-- ==== Sys2Proof/Tests/Slice0.lean ====
section
/-! SUPPORT. The model's own tests: decoding of words written out from the spec, the checks of WellFormed, one-step
tests against the spec's vectors, and for every obligation with hypotheses a witness that meets them. -/

namespace Sys2Proof.Tests

open Sys2Proof Sys2Proof.Machine

/-! ### Small states -/

/-- A small KWE with the mock cipher. -/
def small : Config := { nmax := 4, cipher := .mockswap }

/-- A KWE of the smallest legal capacity (R6). -/
def tiny : Config := { nmax := 2, cipher := .mockswap }

/-- A KWE of the largest legal capacity (R6). -/
def huge : Config := { nmax := 2 ^ 29, cipher := .mockswap }

/-- An idle machine with these operands, straight after reset otherwise. -/
def idleS (c : Config) (len : Word) (klen : Byte) (buf : Memory) : State :=
  { State.resetWith c with len := len, klen := klen, buf := buf }

/-- A machine with a command in flight, with a 16-byte key. -/
def busyS (ph : Phase) (op : Instr) (n : BitVec 32) (j : BitVec 3) (i : BitVec 32) (cf : Bool) (buf : Memory) : State :=
  { State.resetWith small with ph := ph, op := op, n := n, j := j, i := i, cf := cf, buf := buf, klen := 16 }

/-- An idle machine whose last command ended in this error. -/
def doneS (op : Instr) (e : Option ErrKind) : State := { State.resetWith small with op := op, done := true, err := e }

/-- The state a step leaves, if it leaves one. -/
def after : Result → Option State
  | .next t => some t
  | .fault _ => none
  | .refused _ => none

theorem inv_idleS {c : Config} (hc : c.Valid) (len : Word) (klen : Byte) {buf : Memory} (hw : buf.wf = true)
    (hb : ∀ e ∈ buf, e.1 ≤ c.nmax) : Inv (idleS c len klen buf) where
  cfg := hc
  bufWf := hw
  bufIn := hb
  pending := fun _ => ⟨rfl, rfl, rfl⟩
  busyDone := fun h => absurd rfl h
  errQuiet := fun h => absurd rfl h
  matchedBy := fun h => nomatch (show false = true from h)
  errBy := fun _ h => nomatch h
  busyOp := fun h => absurd rfl h
  busyN := fun h => absurd rfl h
  busyChain := fun h => absurd rfl h
  busyKey := fun h => absurd rfl h
  runPos := fun h => nomatch h

theorem inv_busyS {ph : Phase} {op : Instr} {n : BitVec 32} {j : BitVec 3} {i : BitVec 32} (cf : Bool) {buf : Memory}
    (ho : op.isCodec = true) (hn : 1 ≤ n.toNat ∧ n.toNat ≤ 4) (hc : op.pad = false → 2 ≤ n.toNat)
    (hp : j.toNat ≤ 5 ∧ 1 ≤ i.toNat ∧ i.toNat ≤ n.toNat) (hw : buf.wf = true) (hb : ∀ e ∈ buf, e.1 ≤ 4) :
    Inv (busyS ph op n j i cf buf) where
  cfg := (by decide : small.Valid)
  bufWf := hw
  bufIn := hb
  pending := fun _ => ⟨rfl, rfl, rfl⟩
  busyDone := fun _ => rfl
  errQuiet := fun h => absurd rfl h
  matchedBy := fun h => nomatch (show false = true from h)
  errBy := fun _ h => nomatch h
  busyOp := fun _ => ho
  busyN := fun _ => hn
  busyChain := fun _ => hc
  busyKey := fun _ => rfl
  runPos := fun _ _ => hp

theorem inv_doneS {op : Instr} {e : Option ErrKind}
    (h : ∀ k, e = some k → k = .illegalCommand ∨ canRaise op k = true) : Inv (doneS op e) where
  cfg := (by decide : small.Valid)
  bufWf := rfl
  bufIn := by simp [doneS, State.resetWith]
  pending := fun h => nomatch h
  busyDone := fun h => absurd rfl h
  errQuiet := fun _ => ⟨rfl, rfl⟩
  matchedBy := fun h => nomatch (show false = true from h)
  errBy := h
  busyOp := fun h => absurd rfl h
  busyN := fun h => absurd rfl h
  busyChain := fun h => absurd rfl h
  busyKey := fun h => absurd rfl h
  runPos := fun h => nomatch h

/-- An idle machine with an empty buffer meets the invariant. -/
theorem inv_idle {c : Config} (hc : c.Valid) (len : Word) (klen : Byte) : Inv (idleS c len klen []) :=
  inv_idleS hc len klen rfl (by simp)

/-- A command in flight on an empty buffer, at a legal position, meets the invariant. -/
theorem inv_busy {ph : Phase} {op : Instr} {n : BitVec 32} {j : BitVec 3} {i : BitVec 32} (cf : Bool)
    (ho : op.isCodec = true) (hn : 1 ≤ n.toNat ∧ n.toNat ≤ 4) (hc : op.pad = false → 2 ≤ n.toNat)
    (hp : j.toNat ≤ 5 ∧ 1 ≤ i.toNat ∧ i.toNat ≤ n.toNat) : Inv (busyS ph op n j i cf []) :=
  inv_busyS cf ho hn hc hp rfl (by simp)

/-! ### Decoding, written out bit by bit from R61 and R62 -/

/-- R61: `RSV` = 0, `UNIT PAD DIR` = 0 0 0. -/
theorem test_decode_wrap : decode ((0 : BitVec 61) ++ 0b000#3) = .ok .wrap := by decide
/-- R61: `UNIT PAD DIR` = 0 0 1. -/
theorem test_decode_unwrap : decode ((0 : BitVec 61) ++ 0b001#3) = .ok .unwrap := by decide
/-- R61: `UNIT PAD DIR` = 0 1 0. -/
theorem test_decode_wrapp : decode ((0 : BitVec 61) ++ 0b010#3) = .ok .wrapp := by decide
/-- R61: `UNIT PAD DIR` = 0 1 1. -/
theorem test_decode_unwrapp : decode ((0 : BitVec 61) ++ 0b011#3) = .ok .unwrapp := by decide
/-- R95: command word `0x0000_0000_0000_0004`. -/
theorem test_decode_ivdef : decode 0x0000000000000004 = .ok .ivdef := by decide
/-- R97: command word `0x0000_0000_0000_0005`. -/
theorem test_decode_ivchk : decode 0x0000000000000005 = .ok .ivchk := by decide
/-- R96: command word `0x0000_0000_0000_0006`. -/
theorem test_decode_ivalt : decode 0x0000000000000006 = .ok .ivalt := by decide
/-- R99: command word `0x0000_0000_0000_0007`. -/
theorem test_decode_aivchk : decode 0x0000000000000007 = .ok .aivchk := by decide
/-- R64: the lowest and the highest reserved bit, and all of them, make a word illegal. -/
theorem test_decode_illegal : decode 0x0000000000000008 = .error .illegalCommand ∧
    decode 0x8000000000000004 = .error .illegalCommand ∧ decode 0xFFFFFFFFFFFFFFFF = .error .illegalCommand := by decide

/-! ### WellFormed: an ill-formed term for each check -/

/-- R61: a word with a reserved bit set is refused by the check on its fields. -/
theorem test_wf_reserved : (CommandFields.mk 1 false false false).wf = false ∧
    (commandFields 0x8000000000000000).wf = false ∧ (CommandFields.mk 0 true true true).wf = true := by decide
/-- R6: a capacity below 2 or above 2^29 is refused, both ends are accepted. -/
theorem test_wf_capacity : ¬ (Config.mk 1 .mockswap).Valid ∧ ¬ (Config.mk (2 ^ 29 + 1) .mockswap).Valid ∧
    tiny.Valid ∧ huge.Valid := by decide
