-- ==== Sys2Proof/Laws/State.lean ====
section
/-! SUPPORT. One lemma per register group per named update of the state, true by `rfl`: what an update
leaves alone and what it writes, so that no later proof unfolds a record update. -/

namespace Sys2Proof.Machine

**Your goal**
Look back at the entries above. Retype the line with "theorem test_decode_illegal : decode", the line with "(commandFields 0x8000000000000000).wf = false", and all lines in between.

**Response to the task**
theorem test_decode_illegal : decode 0x0000000000000008 = .error .illegalCommand ∧
    decode 0x8000000000000004 = .error .illegalCommand ∧ decode 0xFFFFFFFFFFFFFFFF = .error .illegalCommand := by decide

/-! ### WellFormed: an ill-formed term for each check -/

/-- R61: a word with a reserved bit set is refused by the check on its fields. -/
theorem test_wf_reserved : (CommandFields.mk 1 false false false).wf = false ∧
    (commandFields 0x8000000000000000).wf = false ∧ (CommandFields.mk 0 true true true).wf = true := by decide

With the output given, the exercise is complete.